99% of monarch butterflies have been wiped out because of a word: “weed.” Milkweed, a tallgrass prairie plant, is the only food monarchs eat, and thanks to Monsanto’s Roundup, milkweed is mostly eradicated. And there is curly-top gumweed, pigweed, soapweed, ragweed, swamp smartweed, sumpweed—the list is endless.

“Pigweed”: Ick. “Amaranth”: Exotic. They are one and the same. Where did this weed suffix come from? Germany. German immigrants (my people the Millers among them) came to the Midwest, took a look around and said, “Weeds. Nein.” In fact, all of the above “weeds” are edible and medicinal prairie plants with intricate root systems. Had the German farmers simply harvested the perennial prairie, they could have made the most nutritious bread ever known. Instead, they plowed and sewed wheat. And declared war on weeds.

The morphing of wolves into dogs is the best known evidence of fast evolution. Wolves became dogs in a single generation, 7,000 years ago, when bands of Archaic Indians roamed the New World. With the Archaic people, came garbage dumps. With garbage dumps, came wolves which stopped hunting and learned to “shake hands” and “roll over.”

Bad luck: that thing about there not being enough girl bears and wolves and mountain lions to go around. Or: human expansion is driving out those creatures. Thank god we were made in God’s image (if you believe the patriarchal, misogynistic writers of that hate tome the Old Testament). It is a bad time to be a bear.

Will those thriving-on-human-garbage bears and mountain lions and bobcats and wolves evolve into domestic animals? We had better hope so.

Otherwise, they’ll eat the baby.

About Eugene Jones Baldwin

I am a writer: non-fiction, fiction, journalism (Alton Telegraph), essays (The Genehouse Chronicles) and have a website: eugenebaldwin.com.
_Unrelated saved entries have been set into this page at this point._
/-- R86: words written out bit by bit from the encodings of spec/opcode_table.json. -/
def Obligations.SpecWordsDecode : Prop :=
  decode 0b00000000000000000000100100000001 = .ok (.loadKey 9) ∧
  decode 0b00000001000000000000011000000010 = .ok (.encrypt 6 true) ∧
  decode 0b00000000000000000000110000000011 = .ok (.decrypt 12 false) ∧
  decode 0b00000000000000000010001100000101 = .ok (.rkRead 35) ∧
  decode 0b00000000000000000001011100001000 = .ok (.rotl 23) ∧
  decode 0b00000000000001001111111100001011 = .ok (.zbit 255 4)

/-! ## Steps, completion and order -/

/-- R104: in a cycle in which the engine completes and `rst_n` = 1, the step is `exec` of the decoded
command, and then the transfer of the cycle, if it has one; and a state with a command placed runs
exactly that command. -/
def Obligations.StepRunsDecodedCommand : Prop :=
  (∀ (s : State) (i : Instr), s.busy = true → decode s.pending = .ok i →
    (nextCycle s).rstN = true → (nextCycle s).engine = true →
    step s = mapNext (busPhase (nextCycle s)) (exec i { s with script := s.script.tail, rdata := none })) ∧
  (∀ (s : State) (i : Instr), s.busy = true → decode s.pending = .ok i → s.script = [] →
    step s = exec i { s with rdata := none }) ∧
  (∀ (s : State) (w : Nat) (i : Instr), decode (BitVec.ofNat 32 w) = .ok i →
    step (s.withFetchWord 32 w) =
      exec i { s with pending := BitVec.ofNat 32 w, busy := true, done := false, rdata := none })

/-- R87: a pending word that matches no row completes with ILLEGAL_CMD and changes nothing else; a word
with a nonzero reserved bit matches no row, and neither do the two examples of the rule. -/
def Obligations.IllegalWordReports : Prop :=
  (∀ (s : State) (rest : List Cycle), s.busy = true →
    (∀ r ∈ opcodeRows, s.pending &&& r.mask ≠ r.mtch) → s.script = Cycle.engineTurn :: rest →
    step s = .next (commandErrorState .illegalCmd { s with script := rest, rdata := none })) ∧
  (∀ w : Reg32, w &&& 0xFEF80000 ≠ 0 → ∀ r ∈ opcodeRows, w &&& r.mask ≠ r.mtch) ∧
  decode 0x00000100 = .error .nonzeroUnusedBits ∧ decode 0x01000008 = .error .nonzeroUnusedBits

/-- R225: in a cycle with both a completion and a transfer, the completion takes effect first and the
transfer sees its result: a CMD write is accepted, and a STATUS read sees BUSY = 0. -/
def Obligations.CompletionBeforeTransfer : Prop :=
  (∀ (s : State) (c : Cycle) (rest : List Cycle),
    s.busy = true → c.rstN = true → c.engine = true → s.script = c :: rest →
    ∃ u, completePending { s with script := rest, rdata := none } = .next u ∧
      step s = .next (busPhase c u)) ∧
  (∀ (s : State) (off : Offset) (v : Reg32) (rest : List Cycle),
    s.busy = true → off &&& 0xFC = 0x14 → s.script = ⟨true, true, true, off, v, true⟩ :: rest →
    ∃ t, step s = .next t ∧ t.busy = true ∧ t.pending = v) ∧
  (∀ (s : State) (off : Offset) (v : Reg32) (rest : List Cycle),
    s.busy = true → off &&& 0xFC = 0x10 → s.script = ⟨true, true, false, off, v, true⟩ :: rest →
    ∃ t r, step s = .next t ∧ t.rdata = some r ∧ r.getLsbD 0 = false)

/-- R102: in a cycle in which the engine may act it does nothing with BUSY = 0, and with BUSY = 1 it
completes the command, whatever the rest of the state and the transfer of the cycle are. -/
def Obligations.CompleteEnabledByBusy : Prop :=
  ∀ (s : State) (c : Cycle) (rest : List Cycle),
    c.rstN = true → c.engine = true → s.script = c :: rest →
    (s.busy = false → step s = .next (busPhase c { s with script := rest, rdata := none })) ∧
    (s.busy = true → ∃ u, step s = .next (busPhase c u) ∧ u.busy = false ∧ u.done = true)

/-- R226: no step ever stops the core. -/
def Obligations.StepAlwaysNext : Prop := ∀ s : State, ∃ t, step s = .next t

/-- R103, over the cycles of the script and one more (log 2): a pending command completes unless a
reset discards it, so BUSY = 0 after them. -/
def Obligations.PendingCommandEnds : Prop :=
  ∀ s : State, ∃ t, Host.Core.run core (s.script.length + 1) s = .next t ∧ t.busy = false ∧ t.script = []

/-- R101, R104: while a command stays pending, nothing Execute reads changes, and no result does. -/
def Obligations.PendingCommandKeepsItsInputs : Prop :=
  ∀ s t : State, s.busy = true → (nextCycle s).engine = false → resetsInCycle (nextCycle s) = false →
    step s = .next t →
    t.busy = true ∧ t.pending = s.pending ∧ t.key = s.key ∧ t.din = s.din ∧ t.arg0 = s.arg0 ∧
    t.arg1 = s.arg1 ∧ t.rk = s.rk ∧ t.cfg = s.cfg ∧ t.keyValid = s.keyValid ∧ t.dout = s.dout ∧
    t.res0 = s.res0 ∧ t.res1 = s.res1 ∧ (t.done = true → s.done = true)

/-! ## Invariants and reset -/

/-- The state after reset of every build meets the invariant. -/
def Obligations.ResetMeetsInvariant : Prop :=
  (∀ p : Params, CoreInv (State.resetOf p)) ∧ CoreInv State.reset

/-- R8, R36, R39, R42, R43, R50: every step keeps the invariant, and the parameters of the build. -/
def Obligations.StepKeepsInvariant : Prop :=
  ∀ s t : State, step s = .next t → t.params = s.params ∧ (CoreInv s → CoreInv t)

/-- R260: in a cycle with `rst_n` = 0 the core enters the reset state, writes are ignored, and a read
returns 0. -/
def Obligations.HardwareReset : Prop :=
  ∀ (s : State) (c : Cycle) (rest : List Cycle), s.script = c :: rest → c.rstN = false →
    ∃ t, step s = .next t ∧ InResetState t ∧ irq t = false ∧ t.params = s.params ∧ t.script = rest ∧
      t.rdata = if c.sel = true ∧ c.write = false then some 0 else none

/-- R261: a CTRL write with bit 31 = 1 puts the core into the reset state at any time; the other bits of
the write are discarded. The discarded command never completes: a cycle in which the engine may act finds
none pending, and the registers keep their reset values. The core leaves the reset state at once: the
transfer of the next cycle acts as on any idle core, so a CMD write in it is accepted. -/
def Obligations.SoftReset : Prop :=
  ∀ (s : State) (off : Offset) (v : Reg32), off &&& 0xFC = 0x0C → v.getLsbD 31 = true →
    InResetState (busWrite off v s) ∧ (busWrite off v s).params = s.params ∧
    (busWrite off v s).script = s.script ∧
    (∀ rest : List Cycle, s.script = Cycle.engineTurn :: rest →
      ∃ t, step (busWrite off v s) = .next t ∧ InResetState t) ∧
    (∀ (c : Cycle) (rest : List Cycle), c.rstN = true → s.script = c :: rest →
      step (busWrite off v s) =
        .next (busPhase c { busWrite off v s with script := rest, rdata := none })) ∧
    (∀ (off' : Offset) (w : Reg32) (rest : List Cycle), off' &&& 0xFC = 0x14 →
      s.script = Cycle.busWrite off' w :: rest →
      ∃ t, step (busWrite off v s) = .next t ∧ t.busy = true ∧ t.pending = w)

/-! ## The register interface -/

/-- R100: an accepted CMD write latches the word, sets BUSY, clears DONE, and changes nothing else. -/
def Obligations.IssueCommand : Prop :=
  ∀ (s : State) (off : Offset) (v : Reg32), s.busy = false → off &&& 0xFC = 0x14 →
    busWrite off v s = { s with pending := v, busy := true, done := false }

/-- R222, R223: an error report keeps the first error since ERR was last cleared; a write to a read-only
or unmapped offset at any time, and a write to a locked register while BUSY = 1, is such a report with
the offset as its information word, and changes nothing else; a command error is such a report with the
command word at the completion, which sets DONE. -/
def Obligations.ErroringWriteOnlyReports : Prop :=
  (∀ (e : ErrCode) (info : Reg32) (s : State),
    (s.err = false → reportError e info s = { s with err := true, errCode := e, errInfo := info }) ∧
    (s.err = true → reportError e info s = s)) ∧
  (∀ (s : State) (off : Offset) (v : Reg32), readOnlyOffset off →
    busWrite off v s = writeErrorState .access off s) ∧
  (∀ (s : State) (off : Offset) (v : Reg32), lockedOffset off → s.busy = true →
    busWrite off v s = writeErrorState .busyWrite off s) ∧
  (∀ (e : ErrCode) (s : State), complete (.raised e s) = commandErrorState e s)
I've published a couple dozen short stories and had eleven plays produced. Current projects: "Brother of the Stones" (available on Kindle), a book of short stories; "The Faithful Husband of the Rain, short stories"; "A Black Soldier's Letters Home, WWII,;" "There is No Color in Justice," a commentary on racism; "Ratkillers," a new play. I am an avocational archaeologist and I take parts of my collection of several thousand Indian artifacts (personal finds) to schools, nature centers, libraries etc. and talk about the 20,000 year history of The First people in Illinois. (See link to website) I'm also a playwright (eleven plays produced), musician, historian (authority on the Underground Railroad in Illinois, the Tuskegee Airmen) and teacher.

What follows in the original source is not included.